Within the last part of the article, Netflix lists areas the place they hope to enhance VMAF sooner or later. Whereas some have been simple (including fashions that higher measure temporal perceptual results) some raised important questions on how one can use VMAF, which, thankfully, Netflix agreed to reply.

For instance, the article states, “VMAF doesn’t absolutely seize the advantages of perceptual optimization choices discovered in lots of codecs, though it’s shifting in the best course in comparison with PSNR.” This raises the query of whether or not these optimizations must be enabled or disabled for information measured with VMAF.

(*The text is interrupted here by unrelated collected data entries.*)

/-- OUT_SHORT_AXIS (R467): output 0 STEP, 1 DIR, 2 EN differs from its driven level. -/
def execOutShortAxis (t : Nat) (axis : Fin 8) (out : Fin 3) (s : State) : Host.Outcome State Fault Refusal :=
  let s := begin s t
  let held := if liveFld s Fld.MOT_FAULT_OUT_SHORT axis = 1 then (Machine.axis s axis).held else []
  let s := setAxis s axis fun m =>
    { m with shorts := if m.shorts.contains out.val then m.shorts else m.shorts ++ [out.val], held := held ++ [out.val] }
  .next (if !actsOnInputs s then s
    else motEvent (sticky (stopNow s axis true) Fld.MOT_FAULT_OUT_SHORT axis) 0x0A07 axis out)

/-- Whether OUT_SHORT holds an output at its inactive level, until MOT_FAULT is cleared (R467). -/
def shortHeld (s : State) (n out : Nat) : Bool := (axis s n).held.contains out && liveFld s Fld.MOT_FAULT_OUT_SHORT n == 1

/-- The level of AXn_EN (R349, R449, R467): low without the lease. -/
def enLevel (s : State) (n : Nat) : Bool :=
  s.pair.lease && ((fld s Fld.MOT_CFG_AX_EN n == 1 && !shortHeld s n 2) != (fld s Fld.MOT_CFG_EN_POL n == 1))

/-- The level of AXn_DIR (R349, R448, R467). -/
def dirLevel (s : State) (n : Nat) : Bool := s.pair.lease && (axis s n).dir && !shortHeld s n 1

/-! ### Step 3 of the pick boundary (R469) -/

/-- The MOT_FAULT bits whose cause stands are set again (R470). -/
def standingFaults (s : State) (n : Nat) (axShorts : List (Nat × Nat)) : State :=
  let s := setAxis s n fun m => { m with shorts := m.shorts.filter fun o => axShorts.contains (n, o) }
  let m := axis s n
  let s := if m.shorts.isEmpty then s else sticky s Fld.MOT_FAULT_OUT_SHORT n
  let s := if fld s Fld.MOT_CFG_FLT_EN n = 1 ∧ !m.flt then
      (if axisMoves m then driverFault s n else sticky s Fld.MOT_FAULT_DRIVER n) else s
  [Fld.MOT_FAULT_LIMIT_POS, Fld.MOT_FAULT_LIMIT_NEG, Fld.MOT_FAULT_LIM_WRONG, Fld.MOT_FAULT_SENSE_FAULT].foldl
    (fun s f => if m.cause.testBit f.lo then sticky s f n else s) s

/-- Whether an axis moves toward a limit that is active and has not stopped it: at the first pick after a takeover, when the unit takes
its decisions from its own inputs (R475). -/
def runsIntoLimit (s : State) (n : Nat) (pos : Bool) : Bool :=
  let m := axis s n
  let sought : Bool := match m.homing with | some h => h.kind == 3 && pos == decide (homeDir s n = 1) | none => false
  limitActive s n pos && axisMoves m && axisDir m == (if pos then 1 else -1) && !sought &&
    !m.cause.testBit (if pos then Fld.MOT_FAULT_LIMIT_POS else Fld.MOT_FAULT_LIMIT_NEG).lo

/-- Limits that an axis runs into. -/
def judgeLimits (s : State) (n : Nat) : State :=
  let s := if runsIntoLimit s n true then limitHit s n true else s
  if runsIntoLimit s n false then limitHit s n false else s

/-- The MOT.STOPs that wait (R457, R469): kind 1 stops at once, every member of a group with it. -/
def takeStops (s : State) : State :=
  let stops := s.mot.stops
  stops.foldl (fun s (axes, kind) =>
    (List.range 8).foldl (fun s n =>
      if !axes.testBit n then s
      else if kind = 0 then rampStop s n
      else match groupOf s n with
        | some g => g.members.foldl (fun s m => stopNow s m.1 false) s
        | none => stopNow s n false) s) { s with mot := { s.mot with stops := [] } }

/-- Limits of an axis that have changed while it moves (R455). -/
def limitChanges (s : State) (n : Nat) : State :=
  let m := axis s n
  let want := moveRates s n m.own
  let back : Bool := match m.homing with | some h => h.stage == 3 | none => false
  if !(m.moving || back) ∨ want = m.want then s
  else
    let (m', late) := changeRates m want
    let s := setAxis s n fun _ => m'
    match late with
    | some q => motEvent (sticky s Fld.MOT_STATUS_ACCEL_DEFERRED n) 0x0A08 n (satNat 32 (roundNs q).toNat)
    | none => s

/-- Limits of a group move that have changed, on its lead. -/
def groupLimitChanges (s : State) (g : GroupRun) : State :=
  let want := groupRates s g.delta g.members
  if !g.lead.moving ∨ want = g.lead.want then s
  else
    let (m', late) := changeRates g.lead want
    let s := setGroup s g.group fun g => { g with lead := m' }
    match late, g.members.find? fun m => m.2.2 == g.delta with
    | some q, some m => motEvent (sticky s Fld.MOT_STATUS_ACCEL_DEFERRED m.1) 0x0A08 m.1 (satNat 32 (roundNs q).toNat)
    | _, _ => s

/-- Whether any fault but LIMIT_POS and LIMIT_NEG bars an axis from moving (R470). -/
def faultBars (s : State) (n : Nat) : Bool := (bankReg s.live .MOT_FAULT n 0 &&& 0xFCF) != 0

/-- Whether an axis may start a move to a target (R449, R457, R464, R470). -/
def mayMove (s : State) (n : Nat) (target : Int) : Bool :=
  let x := (axis s n).x
  fld s Fld.MOT_CFG_AX_EN n == 1 && !faultBars s n && (groupOf s n).isNone &&
    !(limitActive s n true && decide (x < target * 2 ^ 32)) && !(limitActive s n false && decide (target * 2 ^ 32 < x))

/-- A move starts or takes a new target (R454). -/
def startMoveAxis (s : State) (n : Nat) (jerk : Bool) (target : Int) (own : Limits) : State :=
  let r := moveRates s n own
  setAxis s n fun m =>
    let d := signRat m.v
    let go : Rat := (((target * 2 ^ 32 - m.x) * d : Int) : Rat) / 2 ^ 32
    let reach : Bool := d == 0 || (match stopDistance jerk r (m.v * d) (m.a * d) with | some q => decide (q ≤ go) | none => false)
    { m with target := target, jerk := jerk, own := own, lim := r, want := r, moving := true, ramp := !reach, brake := false,
             hold := false, homing := none }

/-- The axes of a group. -/
def groupAxes (s : State) (g : Nat) : List Nat := (List.range 8).filter (fld s Fld.MOT_GROUP_AXES g).testBit

/-- Whether a group move may start (R449, R457, R470). -/
def mayGroup (s : State) (g : Nat) (targets : List Int) : Bool :=
  let ns := groupAxes s g
  targets.length == ns.length && (List.range ns.length).all fun i =>
    let n := nth ns i 0
    mayMove s n (nth targets i 0) && !axisMoves (axis s n)
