/-- A frame whose rows all lie in a ladder slot: none of them is triggered (R293). -/
def skipFrame (s : State) (k : Nat) (base : Int) : State :=
  judgeIntegration (raise (bump s Fld.CAM_SKIP_FRAMES_SKIPPED k) 0x0808 k (low32 base)) k base

/-- When a row at a position is dealt with, and its predicted time (R292): within 100 µs of that time (log 27), or, in crawl mode, once
the position has reached it, for 20 µs later. -/
def rowDue (s : State) (pos : Int) (crawl : Bool) (eta : Int → Option Nat) (at_ : Int) : Option Nat :=
  if crawl then (if at_ ≤ pos then some (now s + 20000) else none)
  else match eta at_ with
    | some e => if e ≤ now s + 100000 then some e else none
    | none => none

/-- A row dealt with: armed when its time lies at least 20 µs ahead, or its frame is short (R292, R293). The last row closes it. -/
def takeRow (s : State) (k : Nat) (a : RowArm) (last : Bool) : State :=
  let s := if now s + 20000 ≤ a.time then armRow s k a else cutFrame s k a.ladder a.num
  if last then closeFrame s k a.ladder a.num a.base else s

/-- The rows of one port's image frames armed from the predictor (R292). `fuel` bounds the rows of one update. -/
def armRows (s : State) (k : Nat) (pos : Int) (crawl : Bool) (eta : Int → Option Nat) : Nat → State
  | 0 => s
  | fuel + 1 =>
    let (n, j) := match (cam s k).nextRow with
      | some r => r
      | none => (firstFrame s k pos, 0)
    let s := setCam s k fun p => { p with nextRow := some (n, j) }
    let base := frameBase s k n
    let rows := fld s Fld.CAM_GEOM_CAM_ROWS k
    let st := fld s Fld.CAM_GEOM_ROW_STEP k
    match rowDue s pos crawl eta (rowPosition s k base (j * st : Nat)) with
    | none => s
    | some e =>
      if j = 0 ∧ (List.range rows).all (fun i => rowInSlot s (base + (i * st : Nat))) then
        armRows (skipFrame (setCam s k fun p => { p with nextRow := some (n + 1, 0) }) k base) k pos crawl eta fuel
      else
        let last := decide (rows ≤ j + 1)
        let s := setCam s k fun p => { p with nextRow := some (if last then (n + 1, 0) else (n, j + 1)) }
        armRows (takeRow s k ⟨n, base, j, e, false⟩ last) k pos crawl eta fuel

/-- The next row of the ladder band that a port images (R318): the band's first line and length, and the row's number in it. -/
def ladderNext (s : State) (k : Nat) (pos : Int) : Option (Int × Nat × Nat) :=
  let step := ladderStep s k
  let ahead (after : Option Int) : Option (Int × Nat × Nat) :=
    (s.colour.bands.find? fun b => (match after with | some a => decide (a < b.1) | none => true) &&
      decide (pos < rowPosition s k b.1 0)).map fun b => (b.1, b.2, 0)
  match (cam s k).ladderRow with
  | none => if step = 0 then none else ahead none
  | some (b, j) => match s.colour.bands.find? (·.1 == b) with
    | some x => if step = 0 then none else if j * step < x.2 then some (b, x.2, j) else ahead (some b)
    | none => if step = 0 then none else ahead (some b)

/-- The next row of a ladder band taken when it is due (R318): rows stand back to back, ROW_L lines apart. -/
def ladderRowTaken (s : State) (k : Nat) (pos : Int) (crawl : Bool) (eta : Int → Option Nat) : Option State :=
  match ladderNext s k pos with
  | none => none
  | some (b, len, j) =>
    let step := ladderStep s k
    let rows := fld s Fld.CAM_GEOM_CAM_ROWS k
    match rowDue s pos crawl eta (rowPosition s k b (j * step : Nat)) with
    | none => none
    | some e =>
      let s := setCam s k fun p => { p with ladderRow := some (b, j + 1), lost := if j = 0 then [] else p.lost,
                                            cut := if j = 0 then p.cut.filter (!·.1) else p.cut }
      let last := decide (rows ≤ j % rows + 1) || decide (len ≤ (j + 1) * step)
      some (takeRow s k ⟨(j / rows : Nat), b + (j / rows * rows * step : Nat), j % rows, e, true⟩ last)

/-- The rows of a ladder band armed (R318), as many as are due. `fuel` bounds the rows of one update. -/
def armLadder (s : State) (k : Nat) (pos : Int) (crawl : Bool) (eta : Int → Option Nat) : Nat → State
  | 0 => s
  | fuel + 1 => match ladderRowTaken s k pos crawl eta with
    | none => s
    | some s => armLadder s k pos crawl eta fuel

/-- Whether no frame of a port is under way: nothing received, expected or armed, and no frame's rows begun. -/
def camIdle (p : CamPort) : Bool :=
  (receiving p).isNone && p.expect.isNone && p.armed.isEmpty && (match p.nextRow with | some (_, j) => j == 0 | none => true)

The weblog publish states that “VMAF doesn’t absolutely seize the advantages of perceptual optimization choices discovered in lots of codecs.”  Does this imply that you must flip them off (tune PSNR or SSIM) when encoding for evaluation with VMAF, or does that matter?

Netflix responded, “Since VMAF partially captures the good thing about perceptual optimization, and if on the finish of the day you may be encoding with these settings on, we nonetheless advocate turning them on.”

The article additionally states, “The VMAF mannequin works one of the best with movies of some seconds. It doesn’t seize long-term results akin to recency and primacy, in addition to rebuffering occasions.”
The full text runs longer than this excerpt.